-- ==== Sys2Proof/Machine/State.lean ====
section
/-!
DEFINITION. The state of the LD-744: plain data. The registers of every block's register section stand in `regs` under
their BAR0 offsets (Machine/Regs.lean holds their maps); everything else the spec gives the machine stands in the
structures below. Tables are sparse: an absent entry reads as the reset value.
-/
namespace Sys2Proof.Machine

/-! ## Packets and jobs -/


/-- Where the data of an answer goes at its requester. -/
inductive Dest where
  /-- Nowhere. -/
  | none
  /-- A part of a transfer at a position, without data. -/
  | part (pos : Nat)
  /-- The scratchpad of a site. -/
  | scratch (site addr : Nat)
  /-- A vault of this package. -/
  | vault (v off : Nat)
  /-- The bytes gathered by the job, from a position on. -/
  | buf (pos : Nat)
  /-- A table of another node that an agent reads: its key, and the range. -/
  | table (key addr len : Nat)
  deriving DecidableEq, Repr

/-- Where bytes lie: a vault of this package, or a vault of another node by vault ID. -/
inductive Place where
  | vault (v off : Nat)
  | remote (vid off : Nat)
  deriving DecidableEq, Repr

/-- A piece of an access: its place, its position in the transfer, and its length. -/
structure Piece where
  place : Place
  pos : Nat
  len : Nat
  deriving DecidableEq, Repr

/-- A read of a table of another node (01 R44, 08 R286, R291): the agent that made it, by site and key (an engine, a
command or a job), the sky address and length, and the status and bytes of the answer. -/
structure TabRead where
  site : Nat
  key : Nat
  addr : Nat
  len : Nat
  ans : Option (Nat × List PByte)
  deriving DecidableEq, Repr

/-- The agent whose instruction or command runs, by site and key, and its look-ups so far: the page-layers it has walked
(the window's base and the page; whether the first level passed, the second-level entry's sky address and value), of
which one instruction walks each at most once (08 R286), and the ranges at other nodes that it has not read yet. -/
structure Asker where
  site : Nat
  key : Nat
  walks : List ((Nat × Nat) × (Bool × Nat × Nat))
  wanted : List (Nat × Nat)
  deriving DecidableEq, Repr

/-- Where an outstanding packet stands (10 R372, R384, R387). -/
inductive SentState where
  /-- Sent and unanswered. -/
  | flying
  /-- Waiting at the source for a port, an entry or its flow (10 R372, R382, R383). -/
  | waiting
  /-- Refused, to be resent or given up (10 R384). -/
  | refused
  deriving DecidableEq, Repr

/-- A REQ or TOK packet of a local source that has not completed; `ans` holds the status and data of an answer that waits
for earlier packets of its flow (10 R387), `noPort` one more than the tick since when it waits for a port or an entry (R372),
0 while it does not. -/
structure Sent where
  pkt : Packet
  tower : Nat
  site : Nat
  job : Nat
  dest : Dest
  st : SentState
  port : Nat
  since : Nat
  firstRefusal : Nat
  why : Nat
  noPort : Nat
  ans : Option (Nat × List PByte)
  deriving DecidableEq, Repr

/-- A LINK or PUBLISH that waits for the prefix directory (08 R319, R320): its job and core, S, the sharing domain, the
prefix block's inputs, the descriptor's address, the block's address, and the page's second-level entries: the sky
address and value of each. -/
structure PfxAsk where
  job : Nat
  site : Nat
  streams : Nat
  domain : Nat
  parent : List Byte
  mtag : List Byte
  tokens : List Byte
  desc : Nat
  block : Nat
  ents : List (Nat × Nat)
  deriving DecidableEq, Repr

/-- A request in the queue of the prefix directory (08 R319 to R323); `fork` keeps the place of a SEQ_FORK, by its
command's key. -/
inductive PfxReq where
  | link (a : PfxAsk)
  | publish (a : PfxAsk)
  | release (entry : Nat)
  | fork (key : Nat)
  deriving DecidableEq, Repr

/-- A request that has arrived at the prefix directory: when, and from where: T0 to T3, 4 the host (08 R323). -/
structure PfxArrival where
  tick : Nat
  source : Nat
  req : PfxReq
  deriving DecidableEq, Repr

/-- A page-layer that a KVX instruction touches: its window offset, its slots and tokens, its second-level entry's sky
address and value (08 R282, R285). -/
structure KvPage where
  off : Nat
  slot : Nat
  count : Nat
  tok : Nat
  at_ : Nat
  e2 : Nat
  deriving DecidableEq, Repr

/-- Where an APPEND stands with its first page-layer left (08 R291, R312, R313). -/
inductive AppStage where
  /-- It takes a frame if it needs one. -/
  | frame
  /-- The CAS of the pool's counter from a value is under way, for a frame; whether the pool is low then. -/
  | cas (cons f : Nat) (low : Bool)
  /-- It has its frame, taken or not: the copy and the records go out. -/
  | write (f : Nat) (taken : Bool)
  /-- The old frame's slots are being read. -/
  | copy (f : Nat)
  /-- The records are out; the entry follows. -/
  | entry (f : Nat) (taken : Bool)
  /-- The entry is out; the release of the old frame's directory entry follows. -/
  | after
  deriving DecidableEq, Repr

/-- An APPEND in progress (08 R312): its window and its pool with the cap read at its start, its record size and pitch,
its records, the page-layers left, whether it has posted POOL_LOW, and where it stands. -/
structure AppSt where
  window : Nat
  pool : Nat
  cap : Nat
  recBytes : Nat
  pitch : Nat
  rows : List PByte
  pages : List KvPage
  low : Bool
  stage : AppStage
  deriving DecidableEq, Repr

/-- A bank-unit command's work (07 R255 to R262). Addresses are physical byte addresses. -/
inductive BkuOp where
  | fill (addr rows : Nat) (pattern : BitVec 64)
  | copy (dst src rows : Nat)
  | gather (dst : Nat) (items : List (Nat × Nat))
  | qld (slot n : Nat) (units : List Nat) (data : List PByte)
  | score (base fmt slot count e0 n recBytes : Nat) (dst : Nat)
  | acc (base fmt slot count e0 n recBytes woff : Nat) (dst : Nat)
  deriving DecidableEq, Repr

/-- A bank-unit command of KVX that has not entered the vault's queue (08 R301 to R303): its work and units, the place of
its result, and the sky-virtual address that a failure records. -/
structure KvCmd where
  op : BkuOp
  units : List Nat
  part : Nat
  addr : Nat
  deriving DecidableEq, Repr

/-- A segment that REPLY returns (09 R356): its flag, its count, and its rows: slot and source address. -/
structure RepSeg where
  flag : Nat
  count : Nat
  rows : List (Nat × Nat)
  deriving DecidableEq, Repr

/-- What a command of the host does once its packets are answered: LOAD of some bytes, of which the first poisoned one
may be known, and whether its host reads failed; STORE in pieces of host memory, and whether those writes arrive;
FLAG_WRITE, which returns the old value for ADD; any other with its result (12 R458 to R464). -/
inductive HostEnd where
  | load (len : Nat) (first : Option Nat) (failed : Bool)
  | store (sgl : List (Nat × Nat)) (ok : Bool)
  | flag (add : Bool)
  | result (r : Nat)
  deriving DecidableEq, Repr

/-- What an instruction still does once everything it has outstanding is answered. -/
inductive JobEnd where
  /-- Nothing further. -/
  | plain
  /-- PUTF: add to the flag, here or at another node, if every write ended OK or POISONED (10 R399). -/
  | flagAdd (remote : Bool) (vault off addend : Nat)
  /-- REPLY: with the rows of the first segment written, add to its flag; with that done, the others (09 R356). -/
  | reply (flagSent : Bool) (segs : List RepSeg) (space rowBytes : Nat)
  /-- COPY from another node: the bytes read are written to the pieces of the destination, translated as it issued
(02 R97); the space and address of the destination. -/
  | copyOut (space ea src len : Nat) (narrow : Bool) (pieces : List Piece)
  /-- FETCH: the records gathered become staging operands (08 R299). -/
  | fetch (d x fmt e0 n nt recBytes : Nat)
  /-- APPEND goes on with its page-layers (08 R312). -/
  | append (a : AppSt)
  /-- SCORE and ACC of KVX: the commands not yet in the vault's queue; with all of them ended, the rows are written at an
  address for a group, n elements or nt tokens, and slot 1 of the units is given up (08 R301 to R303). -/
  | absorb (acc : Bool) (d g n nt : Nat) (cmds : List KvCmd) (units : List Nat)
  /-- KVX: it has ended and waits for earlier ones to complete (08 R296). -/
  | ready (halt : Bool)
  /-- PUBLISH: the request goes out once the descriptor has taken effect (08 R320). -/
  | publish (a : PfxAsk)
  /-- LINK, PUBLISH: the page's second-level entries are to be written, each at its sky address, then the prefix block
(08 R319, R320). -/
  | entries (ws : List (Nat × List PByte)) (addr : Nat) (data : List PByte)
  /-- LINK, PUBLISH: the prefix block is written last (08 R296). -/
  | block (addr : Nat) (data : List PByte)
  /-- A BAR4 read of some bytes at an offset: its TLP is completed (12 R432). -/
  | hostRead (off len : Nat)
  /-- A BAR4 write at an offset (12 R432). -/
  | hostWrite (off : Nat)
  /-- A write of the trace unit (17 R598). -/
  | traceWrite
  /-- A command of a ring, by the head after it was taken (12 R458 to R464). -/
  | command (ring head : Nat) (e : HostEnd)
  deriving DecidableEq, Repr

※ ※ ※

* _What you should do_
Above are the records. Print exactly, and only, the lines from the line with "stage : AppStage" to the line with "addend : Nat)", both inclusive.

* _Answer section_
  stage : AppStage
  deriving DecidableEq, Repr

/-- A bank-unit command's work (07 R255 to R262). Addresses are physical byte addresses. -/
inductive BkuOp where
  | fill (addr rows : Nat) (pattern : BitVec 64)
  | copy (dst src rows : Nat)
  | gather (dst : Nat) (items : List (Nat × Nat))
  | qld (slot n : Nat) (units : List Nat) (data : List PByte)
  | score (base fmt slot count e0 n recBytes : Nat) (dst : Nat)
  | acc (base fmt slot count e0 n recBytes woff : Nat) (dst : Nat)
  deriving DecidableEq, Repr

/-- A bank-unit command of KVX that has not entered the vault's queue (08 R301 to R303): its work and units, the place of
its result, and the sky-virtual address that a failure records. -/
structure KvCmd where
  op : BkuOp
  units : List Nat
  part : Nat
  addr : Nat
  deriving DecidableEq, Repr

/-- A segment that REPLY returns (09 R356): its flag, its count, and its rows: slot and source address. -/
structure RepSeg where
  flag : Nat
  count : Nat
  rows : List (Nat × Nat)
  deriving DecidableEq, Repr

/-- What a command of the host does once its packets are answered: LOAD of some bytes, of which the first poisoned one
may be known, and whether its host reads failed; STORE in pieces of host memory, and whether those writes arrive;
FLAG_WRITE, which returns the old value for ADD; any other with its result (12 R458 to R464). -/
inductive HostEnd where
  | load (len : Nat) (first : Option Nat) (failed : Bool)
  | store (sgl : List (Nat × Nat)) (ok : Bool)
  | flag (add : Bool)
  | result (r : Nat)
  deriving DecidableEq, Repr

/-- What an instruction still does once everything it has outstanding is answered. -/
inductive JobEnd where
  /-- Nothing further. -/
  | plain
  /-- PUTF: add to the flag, here or at another node, if every write ended OK or POISONED (10 R399). -/
  | flagAdd (remote : Bool) (vault off addend : Nat)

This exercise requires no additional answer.